Cultivating healthy relationships: How to bring out the best in yourself and others

I have saved this topic for the last, because normally what we want is to learn methods for changing the other person because we think it is they who need to change.  What I have tried to communicate during this series of posts is that it is actually we ourselves who need to change, not the other person.

But how can we get others to change?  As Bodhisattvas, don’t we want all beings to change themselves into Buddhas?  So while in general we say we don’t try change others, we nonetheless want others to change for the better.  The key condition for being able to help anyone is we ourselves need to have absolutely no need whatsoever for the other person to change.  The fact that they are a deluded mess serves us just fine because we know how to transform everything.  If we are attached to them changing, the more we try to change them, the more they will resist our advice, even if it is exactly the advice they need to hear.  But when they know we accept them just as they are and we have no hidden agenda why we want them to change, then they are open to listening to us.  We present them the alternatives, but leave them completely free to decide what to do.  In that space, they can make their own decision to change, and when they do so, they will own that decision as their own.

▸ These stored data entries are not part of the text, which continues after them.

/-- All the events of a CTRL step: the µop's and the device's, at one time. -/
theorem ctrlStep_trace (u : Uop) (s : State) :
    ∃ evs, (ctrlStep u s).trace = s.trace ++ evs ∧
      ∀ e ∈ evs, (u.mayRecord e.kind ∨ e.kind.byDevice = true) ∧ e.time = (ctrlStep u s).now := by
  obtain ⟨es, h1, h2⟩ := execUop_trace u s.beginEvent
  obtain ⟨fs, g1, g2⟩ := devReact_trace s (advanceUpc u (execUop u s.beginEvent))
  refine ⟨es ++ fs, ?_, ?_⟩
  · rw [ctrlStep, g1, advanceUpc_trace, h1]
    simp
  · intro e he
    rcases List.mem_append.mp he with he | he
    · exact ⟨.inl (h2 e he).1, by simpa [ctrlStep] using (h2 e he).2⟩
    · exact ⟨.inr (g2 e he).1, by simpa [ctrlStep] using (g2 e he).2⟩

theorem execUop_grows (u : Uop) (s : State) :
    s.faults <+: (execUop u s).faults ∧ s.trace <+: (execUop u s).trace ∧ s.now ≤ (execUop u s).now := by
  cases u with
  | setSer b => cases b <;> simp [execUop, State.setSer]
  | setDir d =>
    simp only [execUop, State.setDir]
    split
    · exact ⟨raiseFault_grows _ _ _, by simp, by simp⟩
    · simp
  | sample i => simp only [execUop, State.sample]; split <;> simp
  | done => simp only [execUop, State.done]; split <;> simp
  | _ => simp [execUop, State.setSclk, State.setRclk, State.setCe, State.setOe, State.setWe, State.setDout, State.wait]

/-- A CTRL step adds to the marks and the trace, and time goes on. -/
theorem ctrlStep_grows (u : Uop) (s : State) :
    s.faults <+: (ctrlStep u s).faults ∧ s.trace <+: (ctrlStep u s).trace ∧ s.now ≤ (ctrlStep u s).now := by
  have h := execUop_grows u s.beginEvent
  have g := devReact_grows s (advanceUpc u (execUop u s.beginEvent))
  simp only [State.beginEvent_faults, State.beginEvent_trace, State.beginEvent_now, advanceUpc_faults,
    advanceUpc_trace] at h g
  refine ⟨h.1.trans g.1, h.2.1.trans g.2, ?_⟩
  have := h.2.2
  simp only [ctrlStep, devReact_now, advanceUpc_now]
  omega

theorem resetEvent_grows (s : State) :
    s.faults <+: s.resetEvent.faults ∧ s.trace <+: s.resetEvent.trace := by
  have g := devReact_grows s (s.resetFields.emit .reset)
  simp only [State.emit_faults, State.emit_trace, State.resetFields_faults, State.resetFields_trace] at g
  exact ⟨g.1, (List.prefix_append _ _).trans g.2⟩

/-! ### Draws are never taken back -/

theorem corruptCells_draws (as : List Nat) (s : State) : (corruptCells as s).draws = s.draws + as.length := by
  induction as generalizing s with
  | nil => rfl
  | cons a as ih =>
    rw [corruptCells, ih]
    simp
    omega

theorem corrupt_draws_le (set : CellSet) (s : State) : s.draws ≤ (s.corrupt set).draws := by
  cases set with
  | all => simp [State.corrupt]
  | cells as => simp [State.corrupt, corruptCells_draws]

theorem pulseStore_draws_le (s : State) : s.draws ≤ s.pulseStore.draws := by
  unfold State.pulseStore
  repeat' split
  all_goals first
    | exact corrupt_draws_le _ _
    | simp

theorem devReact_draws_le (old s : State) : s.draws ≤ (devReact old s).draws := by
  have key : ∀ t : State, t.draws ≤ (pulseReact old t).draws := by
    intro t
    unfold pulseReact
    split
    · simp
    · simp
    · exact pulseStore_draws_le t
    · exact Nat.le_refl _
  simpa [devReact] using key
    (noteSelect old (State.checkFaults old.eventIndex { s with chain := s.chain.react old.ctrl s.ctrl }))

theorem execUop_draws_le (u : Uop) (s : State) : s.draws ≤ (execUop u s).draws := by
  cases u with
  | setSer b => cases b <;> simp [execUop, State.setSer]
  | setDir d => simp only [execUop, State.setDir]; split <;> simp
  | sample i => simp only [execUop, State.sample]; split <;> simp
  | done => simp only [execUop, State.done]; split <;> simp
  | _ => simp [execUop, State.setSclk, State.setRclk, State.setCe, State.setOe, State.setWe, State.setDout, State.wait]

/-- A CTRL step draws at least its gap. -/
theorem ctrlStep_draws_lt (u : Uop) (s : State) : s.draws < (ctrlStep u s).draws := by
  have h1 := execUop_draws_le u s.beginEvent
  have h2 := devReact_draws_le s (advanceUpc u (execUop u s.beginEvent))
  rw [State.beginEvent_draws] at h1
  rw [advanceUpc_draws] at h2
  rw [ctrlStep]
  omega

theorem steps_draws_le (us : List Uop) (s : State) : s.draws ≤ (steps us s).draws := by
  induction us generalizing s with
  | nil => exact Nat.le_refl _
  | cons u us ih => exact (Nat.le_of_lt (ctrlStep_draws_lt u s)).trans (ih (ctrlStep u s))

theorem resetEvent_draws_le (s : State) : s.draws ≤ s.resetEvent.draws := by
  have := devReact_draws_le s (s.resetFields.emit .reset)
  simp only [State.emit_draws, State.resetFields_draws] at this
  rw [State.resetEvent]
  omega

/-! ### Reset -/

/-- A reset's reaction is the select time and the pulse rules alone: no clock rises and no check fires (R230). -/
theorem devReact_reset {s r : State} (h1 : r.ctrl = Ctrl.reset) (h2 : r.chain = Chain.reset) :
    devReact s r = pulseReact s (noteSelect s r) := by
  have hc : r.chain.react s.ctrl r.ctrl = r.chain := by
    rw [h1, h2]
    simp [Chain.react, Chain.shifted, Ctrl.reset]
  have hs : ({ r with chain := r.chain.react s.ctrl r.ctrl } : State) = r := by rw [hc]
  have hf : r.checkFaults s.eventIndex = r := by
    simp [State.checkFaults, h1, Ctrl.reset, Ctrl.devDrives, Ctrl.oe, Ctrl.we, Ctrl.ce]
  simp only [devReact]
  rw [hs, hf]

theorem resetEvent_eq (s : State) :
    s.resetEvent = pulseReact s (noteSelect s (s.resetFields.emit .reset)) :=
  devReact_reset rfl rfl

@[simp] theorem Ctrl.reset_strobing : Ctrl.reset.strobing = false := rfl

@[simp] theorem State.resetEvent_faults (s : State) : s.resetEvent.faults = s.faults := by
  rw [resetEvent_eq, pulseReact]
  cases s.dev.pulseActive <;> simp [State.pulseEnd]

@[simp] theorem State.resetEvent_chain (s : State) : s.resetEvent.chain = Chain.reset := by
  rw [resetEvent_eq]
  simp

/-- With no pulse active a reset leaves the device alone, but for the select time. -/
theorem resetEvent_dev {s : State} (h : s.dev.pulseActive = false) :
    s.resetEvent.dev = { s.dev with lastSelChange := s.resetEvent.dev.lastSelChange } := by
  rw [resetEvent_eq, pulseReact, h]
  simp only [noteSelect_ctrl, State.emit_ctrl, State.resetFields_ctrl, Ctrl.reset_strobing]
  rw [noteSelect_dev]
  simp

end Sys2Proof.Machine
end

We need to make sure our motivation is pure.  We shouldn’t want others to change for ourselves, for example, so we no longer have to deal with their problems anymore.  We need to stop trying to change them.  We need to leave people to be completely free to change from their own side.  If we pressure people to change then even if they do it is not from their own side, and so it will not stick and not be meaningful.  We need to create an atmosphere of total respect and freedom for them to make their own decisions.  This is true even if they don’t do this for you.  In this space, we try set a good example.  The only real way to change others is to show a good example.  When people see our good example, and they see how it works better than what they are doing, they will naturally from their own side want to change.  We should only explicitly offer people advice if they ask for it, or if they are open to receiving it.  If they are not asking for it, then they will reject what we have to say as if we are shoving it down their throats.

A really great way of doing this is to ‘own others’ faults as your own.’  We see others as mirror-like Buddhas who reflect back to us our own faults.  We then find that fault inside of ourselves, and purge it like bad blood.  There are several benefits of practicing like this.  We will be able to show the best possible example for the other person.  We will learn what you need to learn about how to overcome their biggest faults.  And, at the very least, we will have one less fault.

I know there are those who will think that it is a misuse of the Dharma to explain how we can use it to make our relationships more healthy, stable and rewarding.  But this is wrong.  First, most people come into the Dharma with the intention of fixing their lives.  If we do not respond to this need, they will turn to something else.  First we show them how they can fix the problems of this life with the Dharma, and on the basis of that experience we show them that they can also solve the problems of their future lives with the Dharma.  Second, this view grasps at our modern relationships as being inherently worldly.  All things are equally empty, so therefore all things are equally transformable.  It is our ignorance grasping at some things being intrinsically worldly that prevents us from bringing the Dharma into every aspect of our life.  This ignorance is actually quite common among many people, and they transmit this ignorance to other new people coming into the tradition.  This creates all sorts of inner turmoil for people.  They want to practice Dharma, but they don’t want to abandon their modern life, so they view the two as competitive with one another.  If they stick with the Dharma, they will have an extreme view and continue to transmit it to others, making them miserable in the process.  If they abandon the Dharma because “it asks too much of them”, then they lose everything.  Nobody wins from such a view.  Third, the primary task of our tradition right now is to attain the union of Kadampa Buddhism and modern life.  How can we do that if we are not allowed to bring the Dharma into our normal relationships and try use it to deal with our modern-day relationship challenges?

When Venerable Tharchin was on his long retreat, near the end he went to Geshe-la and said, “I am very close to enlightenment.  I know if I continue a bit longer I will make it.”  Geshe-la then told him that it was time to leave his retreat.  Venerable Tharchin was in shock because it was not the answer he was expecting!  Geshe-la then said, “If you stay up here, you will attain enlightenment, but you will become a ‘worthless Buddha’ because you will have no relationships with living beings.”  Our ability to help others depends upon the realizations in our heart and the quality of our relationships with others.  Eventually, we need to lead all beings to enlightenment.  We won’t even be able to begin to do so if we don’t first know how to have healthy, stable and rewarding relationships with others.  A Bodhisattva is a friend of the world.  This starts with the people in our lives.